Materials and methods

Materials used in the study

The aliquots of drug substance lots used in this study were produced in-house at manufacturing scale. In the drug product, which is not in scope of this study the concentration of surfactant is significantly lower after approximately 20-fold dilution and is measured by HPLC.

Lab FTIR spectrometer

Off-line IR spectra were recorded using a Nicolet iS50 FTIR (Thermo Fisher Inc., USA) equipped with an ATR module. No further sample preparation was required and approximately 12 µl of sample was transferred directly onto the diamond crystal for analysis. A spectrum was collected for each sample, cleaning the crystal in between the sample measurements. Data acquisition was performed using OMNIC software (Thermo Fisher Inc., USA) and was plotted in absorbance units. This data was then analyzed using TQ Analyst (Thermo Fisher Inc., USA).

Standards and process off-line sample information

Surfactant standards were created at concentration ranging from 1% to 2% to identify peak locations. Infrared spectra of the surfactant standards and a series of process samples from 4 different TFF runs, were collected on a Mettler Toledo 702L ReactIR™ with a 9.5 mm DiComp probe with a 1.5-meter fiber at 8 cm−1 resolution and 256 scans. The spectral data were plotted in absorbance units and displayed with water subtracted and or PBS buffer subtracted. The intermediate precision of the off-line IR method is below 2%.
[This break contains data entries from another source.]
theorem decode_eq_final_iff (w : CmdWord) :
    decode w = .command .final ↔ opField w = 3#2 ∧ cntField w = 0#2 ∧ dataField w = 0#32 := by
  simp [decode_eq_command_iff]

/-- The three kinds of reserved word (30 R75). -/
theorem decode_reserved_iff (w : CmdWord) :
    (∃ k, decode w = .reserved k) ↔
      (opField w = 0#2 ∧ cntField w ≠ 0#2) ∨ (opField w = 1#2 ∧ cntField w ≠ 0#2) ∨
      (opField w = 3#2 ∧ (cntField w ≠ 0#2 ∨ dataField w ≠ 0#32)) := by
  rcases toNat_two_cases (opField w) with ho | ho | ho | ho
  · rw [decode_of_op_zero ho, ite_eq_reserved_iff]
    simp [ho]
  · rw [decode_of_op_one ho, ite_eq_reserved_iff]
    simp [ho]
  · rw [decode_of_op_two ho]
    simp [ho]
  · rw [decode_of_op_three ho, ite_eq_reserved_iff, not_and_or]
    simp [ho]

/-- A word is reserved exactly when no row of 30 R73 has its fields. -/
theorem decode_reserved_iff_no_row (w : CmdWord) :
    (∃ k, decode w = .reserved k) ↔
      ¬ (opField w = 0#2 ∧ cntField w = 0#2) ∧ ¬ (opField w = 1#2 ∧ cntField w = 0#2) ∧ ¬ opField w = 2#2 ∧
      ¬ (opField w = 3#2 ∧ cntField w = 0#2 ∧ dataField w = 0#32) := by
  rw [decode_reserved_iff]
  rcases toNat_two_cases (opField w) with ho | ho | ho | ho
  · simp [ho]
  · simp [ho]
  · simp [ho]
  · simp [ho, imp_iff_not_or]

/-! ### Operands (30 R72) -/

/-- The four lanes, in the order of the message offsets. -/
def lanes (w : CmdWord) : List Byte := [lane0 w, lane1 w, lane2 w, lane3 w]

/-- `Bj = CW[8j+7:8j]` -/
theorem lanes_getElem? (w : CmdWord) {j : Nat} (hj : j < 4) : (lanes w)[j]? = some (w.extractLsb' (8 * j) 8) := by
  match j, hj with
  | 0, _ => rfl
  | 1, _ => rfl
  | 2, _ => rfl
  | 3, _ => rfl

/-- `DATA` is its four lanes assembled. -/
theorem le_lanes (w : CmdWord) : le (lanes w) = dataField w := by
  apply BitVec.eq_of_getLsbD_eq
  intro i hi
  have hlane : (lanes w).getD (i / 8) 0 = w.extractLsb' (8 * (i / 8)) 8 := by
    rw [List.getD_eq_getElem?_getD, lanes_getElem? w (by omega), Option.getD_some]
  rw [getLsbD_le _ _ hi, hlane, BitVec.getLsbD_extractLsb', Nat.div_add_mod]
  simp [dataField, hi, Nat.mod_lt]

/-- No word gives a `TAIL` the fourth lane. -/
theorem take_lanes (w : CmdWord) (cnt : BitVec 2) :
    [lane0 w, lane1 w, lane2 w].take cnt.toNat = (lanes w).take cnt.toNat :=
  (List.take_append_of_le_length (l₂ := [lane3 w]) (Nat.le_of_lt_succ cnt.isLt)).symm

/-- `tailmask(cnt)` has its low `cnt` bytes set. -/
theorem getLsbD_tailmask (cnt : BitVec 2) {i : Nat} (hi : i < 32) :
    (tailmask cnt).getLsbD i = decide (i / 8 < cnt.toNat) := by
  revert cnt i
  decide

/-- Masking with `tailmask(cnt)` keeps the first `cnt` bytes. -/
theorem le_take (bs : List Byte) (cnt : BitVec 2) : le (bs.take cnt.toNat) = le bs &&& tailmask cnt := by
  apply BitVec.eq_of_getLsbD_eq
  intro i hi
  rw [BitVec.getLsbD_and, getLsbD_le _ _ hi, getLsbD_le _ _ hi, getLsbD_tailmask cnt hi,
    List.getD_eq_getElem?_getD, List.getElem?_take]
  split
  · simp [*]
  · simp [*]

/-- The value of a `TAIL` is `DATA & tailmask(CNT)`. -/
theorem le_take_lanes (w : CmdWord) :
    le ([lane0 w, lane1 w, lane2 w].take (cntField w).toNat) = dataField w &&& tailmask (cntField w) := by
  rw [take_lanes, le_take, le_lanes]

theorem length_take_lanes (w : CmdWord) (cnt : BitVec 2) :
    ([lane0 w, lane1 w, lane2 w].take cnt.toNat).length = cnt.toNat :=
  List.length_take_of_le (Nat.le_of_lt_succ cnt.isLt)

/-! ### Masks (30 R73) -/

theorem pack_inj {op op' cnt cnt' : BitVec 2} {data data' : Word} :
    pack op cnt data = pack op' cnt' data' ↔ op = op' ∧ cnt = cnt' ∧ data = data' := by
  constructor
  · intro h
    have hop := congrArg opField h
    have hcnt := congrArg cntField h
    have hdata := congrArg dataField h
    rw [opField_pack, opField_pack] at hop
    rw [cntField_pack, cntField_pack] at hcnt
    rw [dataField_pack, dataField_pack] at hdata
    exact ⟨hop, hcnt, hdata⟩
  · rintro ⟨rfl, rfl, rfl⟩
    rfl

theorem pack_eq_of_fields {w : CmdWord} {op cnt : BitVec 2} {data : Word} (hop : opField w = op)
    (hcnt : cntField w = cnt) (hdata : dataField w = data) : pack op cnt data = w := by
  rw [← pack_fields w, hop, hcnt, hdata]

/-- The mask of `INIT` and of `BLOCK` tests `OP` and `CNT`. -/
theorem and_top_eq_iff (w : CmdWord) (op cnt : BitVec 2) :
    w &&& 0xF00000000 = pack op cnt 0#32 ↔ opField w = op ∧ cntField w = cnt := by
  rw [← pack_fields w, Laws.pack_and_top, pack_inj, pack_fields]
  simp

/-- The mask of `TAIL` tests `OP`. -/
theorem and_op_eq_iff (w : CmdWord) (op : BitVec 2) :
    w &&& 0xC00000000 = pack op 0#2 0#32 ↔ opField w = op := by
  rw [← pack_fields w, Laws.pack_and_op, pack_inj, pack_fields]
  simp

/-- The mask of `FINAL` tests the whole word. -/
theorem and_all_eq_iff (w : CmdWord) (op cnt : BitVec 2) (data : Word) :
    w &&& 0xFFFFFFFFF = pack op cnt data ↔ opField w = op ∧ cntField w = cnt ∧ dataField w = data := by
  have hall : w &&& 0xFFFFFFFFF = w := BitVec.and_allOnes
  rw [hall, ← pack_fields w, pack_inj, pack_fields]

theorem init_row_iff (w : CmdWord) : w &&& 0xF00000000 = 0x000000000 ↔ opField w = 0#2 ∧ cntField w = 0#2 :=
  and_top_eq_iff w 0#2 0#2

theorem block_row_iff (w : CmdWord) : w &&& 0xF00000000 = 0x400000000 ↔ opField w = 1#2 ∧ cntField w = 0#2 :=
  and_top_eq_iff w 1#2 0#2

theorem tail_row_iff (w : CmdWord) : w &&& 0xC00000000 = 0x800000000 ↔ opField w = 2#2 :=
  and_op_eq_iff w 2#2

theorem final_row_iff (w : CmdWord) :
    w &&& 0xFFFFFFFFF = 0xC00000000 ↔ opField w = 3#2 ∧ cntField w = 0#2 ∧ dataField w = 0#32 :=
  and_all_eq_iff w 3#2 0#2 0#32

/-! ### The encoder (30 R78) -/

/-- Every well-formed command is decoded from its encoding. -/
theorem decode_encode (i : Instr) (hi : i.wf = true) : decode (encode i) = .command i := by
  cases i with
  | init seed => exact Laws.RoundTrip.init seed hi
  | block b0 b1 b2 b3 => exact Laws.RoundTrip.block b0 b1 b2 b3 hi
  | tail bs => exact Laws.RoundTrip.tail bs hi
  | final => exact Laws.RoundTrip.final hi

theorem clearIgnoredLanes_of_op_ne {w : CmdWord} (h : opField w ≠ 2#2) : clearIgnoredLanes w = w :=
  if_neg h

theorem clearIgnoredLanes_of_op_two {w : CmdWord} (h : opField w = 2#2) :
    clearIgnoredLanes w = pack 2#2 (cntField w) (dataField w &&& tailmask (cntField w)) := by
  rw [clearIgnoredLanes, if_pos h, h]

theorem and_eq_self_of_and_not_eq_zero {n : Nat} {x m : BitVec n} (h : x &&& ~~~m = 0#n) : x &&& m = x :=
  calc x &&& m = (x &&& m) ||| (x &&& ~~~m) := by rw [h, BitVec.or_zero]
    _ = x := by rw [← BitVec.and_or_distrib_left, BitVec.or_not_self, BitVec.and_allOnes]

/-- Nothing is cleared in a word that is no `TAIL` and in a `TAIL` whose ignored lanes are zero. -/
theorem clearIgnoredLanes_eq_self {w : CmdWord}
    (h : opField w ≠ 2#2 ∨ dataField w &&& ~~~tailmask (cntField w) = 0#32) : clearIgnoredLanes w = w := by
  by_cases ho : opField w = 2#2
  · have hdata := and_eq_self_of_and_not_eq_zero (h.resolve_left (not_not.mpr ho))
    rw [clearIgnoredLanes_of_op_two ho, hdata, pack_eq_of_fields ho rfl rfl]
  · exact clearIgnoredLanes_of_op_ne ho

/-- A decoded word is encoded with its ignored lanes cleared. -/
theorem encode_of_decode {w : CmdWord} {i : Instr} (h : decode w = .command i) : encode i = clearIgnoredLanes w := by
  rcases (decode_eq_command_iff w i).mp h with
    ⟨ho, hc, rfl⟩ | ⟨ho, hc, rfl⟩ | ⟨ho, rfl⟩ | ⟨ho, hc, hd, rfl⟩
  · rw [clearIgnoredLanes_of_op_ne (by simp [ho]), encode, pack_eq_of_fields ho hc rfl]
  · rw [clearIgnoredLanes_of_op_ne (by simp [ho]), encode_block]
    exact pack_eq_of_fields ho hc (le_lanes w).symm
  · rw [clearIgnoredLanes_of_op_two ho, encode, length_take_lanes, le_take_lanes, BitVec.ofNat_toNat,
      BitVec.setWidth_eq]
  · rw [clearIgnoredLanes_of_op_ne (by simp [ho]), encode, pack_eq_of_fields ho hc hd]

/-! ### Counting (30 R76) -/

/-- A word is a choice of its three fields. -/
def fieldsEquiv : CmdWord ≃ BitVec 2 × BitVec 2 × Word where
  toFun w := (opField w, cntField w, dataField w)
  invFun x := pack x.1 x.2.1 x.2.2
  left_inv := pack_fields
  right_inv x := by simp

/-- Words that meet a condition on each field are counted by the product. -/
theorem card_words_of_fields {P : CmdWord → Prop} (p q : BitVec 2 → Prop) (r : Word → Prop)
    (h : ∀ w, P w ↔ p (opField w) ∧ q (cntField w) ∧ r (dataField w)) :
    Nat.card { w // P w } = Nat.card { x // p x } * (Nat.card { x // q x } * Nat.card { x // r x }) := by
  have hfields : { w // P w } ≃ { x : BitVec 2 × BitVec 2 × Word // p x.1 ∧ q x.2.1 ∧ r x.2.2 } :=
    fieldsEquiv.subtypeEquiv h
  rw [Nat.card_congr hfields,
    Nat.card_congr (Equiv.subtypeProdEquivProd (q := fun x : BitVec 2 × Word => q x.1 ∧ r x.2)), Nat.card_prod,
    Nat.card_congr (Equiv.subtypeProdEquivProd (p := q) (q := r)), Nat.card_prod]

theorem natCard_bitVec (n : Nat) : Nat.card (BitVec n) = 2 ^ n := by
  rw [Nat.card_eq_fintype_card, ← FinEnum.card_eq_fintypeCard, FinEnum.card_bitVec]

theorem natCard_bitVec_ne {n : Nat} (a : BitVec n) : Nat.card { x // x ≠ a } = 2 ^ n - 1 := by
  rw [Nat.card_eq_fintype_card, Fintype.card_subtype_compl, ← Nat.card_eq_fintype_card, natCard_bitVec,
    Fintype.card_unique]

/-- The reserved words apart: those with a count, and those with `OP = 11` and no operand but data. -/
theorem decode_reserved_iff_count_or_data (w : CmdWord) :
    (∃ k, decode w = .reserved k) ↔
      (opField w ≠ 2#2 ∧ cntField w ≠ 0#2) ∨ (opField w = 3#2 ∧ cntField w = 0#2 ∧ dataField w ≠ 0#32) := by
  rw [decode_reserved_iff]
  rcases toNat_two_cases (opField w) with ho | ho | ho | ho
  · simp [ho]
  · simp [ho]
  · simp [ho]
  · by_cases hc : cntField w = 0#2 <;> simp [ho, hc]

theorem card_reserved_words :
    Nat.card { w : CmdWord // ∃ k, decode w = .reserved k } = 3 * 2 ^ 32 + 3 * 2 ^ 32 + (2 ^ 34 - 1) := by
  have hdisjoint : Disjoint (fun w : CmdWord => opField w ≠ 2#2 ∧ cntField w ≠ 0#2)
      (fun w => opField w = 3#2 ∧ cntField w = 0#2 ∧ dataField w ≠ 0#32) :=
    Pi.disjoint_iff.mpr fun w => Prop.disjoint_iff.mpr (by tauto)
  rw [Nat.card_congr (Equiv.subtypeEquivRight decode_reserved_iff_count_or_data),
    Nat.card_congr (subtypeOrEquiv _ _ hdisjoint), Nat.card_sum,
    card_words_of_fields (· ≠ 2#2) (· ≠ 0#2) (fun _ => True) (by simp),
    card_words_of_fields (· = 3#2) (· = 0#2) (· ≠ 0#32) fun _ => Iff.rfl]
  norm_num only [natCard_bitVec_ne, natCard_bitVec, Nat.card_unique, Nat.card_subtype_true]

/-- A word carries a tail exactly when the tail has at most three bytes. -/
theorem exists_decode_eq_tail_iff (bs : List Byte) : (∃ w, decode w = .command (.tail bs)) ↔ bs.length < 4 := by
  constructor
  · rintro ⟨w, hw⟩
    have hwf := decode_wf hw
    simp only [Instr.wf, decide_eq_true_eq] at hwf
    omega
  · intro hlen
    exact ⟨encode (.tail bs), decode_encode _ (decide_eq_true (Nat.le_of_lt_succ hlen))⟩

/-- A list of fewer than `n` members is a length and a list of that length. -/
def shortListEquiv (α : Type) (n : Nat) : { l : List α // l.length < n } ≃ (k : Fin n) × List.Vector α k where
  toFun l := ⟨⟨l.1.length, l.2⟩, ⟨l.1, rfl⟩⟩
  invFun x := ⟨x.2.1, x.2.2.symm ▸ x.1.2⟩
  left_inv _ := rfl
  right_inv := by
    rintro ⟨⟨k, hk⟩, ⟨l, hl⟩⟩
    obtain rfl : l.length = k := hl
    rfl

theorem card_short_lists (α : Type) [Fintype α] (n : Nat) :
    Nat.card { l : List α // l.length < n } = ∑ k : Fin n, Nat.card α ^ (k : Nat) := by
  rw [Nat.card_congr (shortListEquiv α n), Nat.card_sigma]
  simp only [Nat.card_eq_fintype_card, card_vector]

/-! ### Phases that drop words (60 R177) -/

/-- The phases 0 to 3 drop nothing. -/
theorem drops_of_phaseNamed {s : State} (hnamed : s.PhaseNamed) (hfault : s.phase ≠ .fault) :
    drops s.phase = false := by
  rw [State.PhaseNamed] at hnamed
  revert hnamed hfault
  cases s.phase <;> decide

/-! ### The statements -/

/-- Settles O2: the words of 30 R78 are the definition of `encode`; the round trip is one lemma per command, and the converse
`encode_of_decode`, with nothing to clear where the ignored lanes are zero. -/
theorem decodeEncodeAgree : Obligations.DecodeEncodeAgree :=
  ⟨fun _ => rfl, fun _ _ _ _ => rfl, fun _ _ => rfl, rfl, decode_encode, fun _ _ h =>
    ⟨encode_of_decode h, fun hlanes => (encode_of_decode h).trans (clearIgnoredLanes_eq_self hlanes)⟩⟩

/-- Settles O3: a mask and a match test the fields that 30 R73 names, and so does the decoder. -/
theorem rowsSelectWords : Obligations.RowsSelectWords := by
  intro w
  simp only [ne_eq, init_row_iff, block_row_iff, tail_row_iff, final_row_iff]
  refine ⟨?_, ?_, ?_, (decode_eq_final_iff w).symm, decode_reserved_iff_no_row w⟩
  · rw [decode_eq_init_iff]
    simp [dataField]
  · rw [decode_eq_block_iff]
    simp [lane0, lane1, lane2, lane3]
  · rw [decode_eq_tail_iff]
    simp [lane0, lane1, lane2, cntField]

/-- Settles O4: in the phases 0 to 3 the word is not dropped, in `FAULT` it is, and a fault entry leaves `H` and `LEN`. -/
theorem reservedWordsFault : Obligations.ReservedWordsFault := by
  intro w s
  refine ⟨decode_reserved_iff w, ?_⟩
  rintro ⟨k, hk⟩
  rw [accept_of_reserved hk]
  refine ⟨fun hnamed hfault => ?_, fun hfault => ?_, fun t ht => ?_⟩
  · have hd : drops s.phase = false := drops_of_phaseNamed hnamed hfault
    rw [acceptReserved, if_neg (by simp [hd])]
    rfl
  · rw [acceptReserved, if_pos (by simp [hfault, drops])]
  · rcases acceptReserved_cases ht with ⟨-, rfl⟩ | ⟨-, rfl⟩
    · exact ⟨rfl, rfl⟩
    · exact ⟨raiseFault_h _ s, raiseFault_len _ s⟩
ReactIR small scale TFF experiment

IR spectra were recorded using a ReactIR 702L (Mettler Toledo Inc., USA) equipped with a 9. 5 mm diameter DiComp ATR probe with a 1.5-meter fiber. Spectra were collected at 8 cm−1 resolution and 512 scans (3 min). The probe was submerged in the retentate vessel and data collected throughout the TFF run. A reference spectrum of the final PBS buffer was collected and used to subtract from the TFF experiment data. With no initial concentration, a 14X (equal volume) diafiltration was performed using 30 mM PBS buffer at RT. 1 mL retentate samples were pulled throughout the TFF process and tested via HPLC. There was no TFF rinse post diafiltration. After the 14th exchange, 0.5 mL of 10% surfactant solution was spiked back into the post 50 kDa material a total of 5 times. Additions 1–4 were mixed for 15 min and addition 5 mixed overnight. IR readings and HPLC samples were taken after each mix.

Results

Surfactant standard

The spectra of the surfactant standards were found to be consistent with the structure of the molecule. The most intense, broad absorbance near 1100 cm−1 is due to the C–O–C ether bonds of the repeating polyether structure and the absorbance near 1250 cm−1 is consistent with the aryl C–O stretch (Fig. 2a). These two main spectral features are distinguishable from the spectrum of the PBS buffer found in the second half of the diafiltration process (Fig. 2b). To estimate an approximate limit of detection of surfactant, the absorbance of the 1094 cm−1 C–O–C peak vs concentration was evaluated. Normally a linear relationship between absorbance and concentration allows an estimate of the concentration at 0.001 absorbance units (au). This, conservative, estimated limit of detection is approximately 0.058% or 0.58 g/L under the conditions the spectra were collected. This limit of detection was improved in subsequent work by increasing the number of scans collected and the application of multivariate models.

Laboratory study using manufacturing in-process samples with spiked surfactant

To begin the evaluation of mid-IR, a laboratory study was performed using a limited number of in-process samples spiked with surfactant using Nicolet iS50 FTIR spectrometer. In an effort to understand process variability and the impact of the PBS buffer, samples of the final diavolume exchange (exchange 15) were collected from two 50KDa TFF runs and known amounts of surfactant added, creating a series of synthetic standards spanning a concentration range of the surfactant (0 to 5%). Fig. 3a shows spectra of process samples collected from a 50KDa TFF process. Note the spectrum of exchange volume 1 in Fig. 3a is dominated by the high concentration of sucrose found in the starting buffer. While surfactant concentration in exchanges 8 through 15 is decreasing, the major bands in the spectra are associated with the presence of 30 mM PBS buffer. The exchange 15 sample was then spiked with increasing amounts of surfactant to create a set of synthetic surfactant standards in a matrix of process material (Fig. 3b).
Fig. 3

a) MIR Spectra of vaccine drug substance samples from a typical 50KDa TFF process; b) MIR spectra of exchange 15 vaccine drug substance sample (graph) spiked with increasing amounts of surfactant and PLS model actual vs predicted cross-validation plot (insert).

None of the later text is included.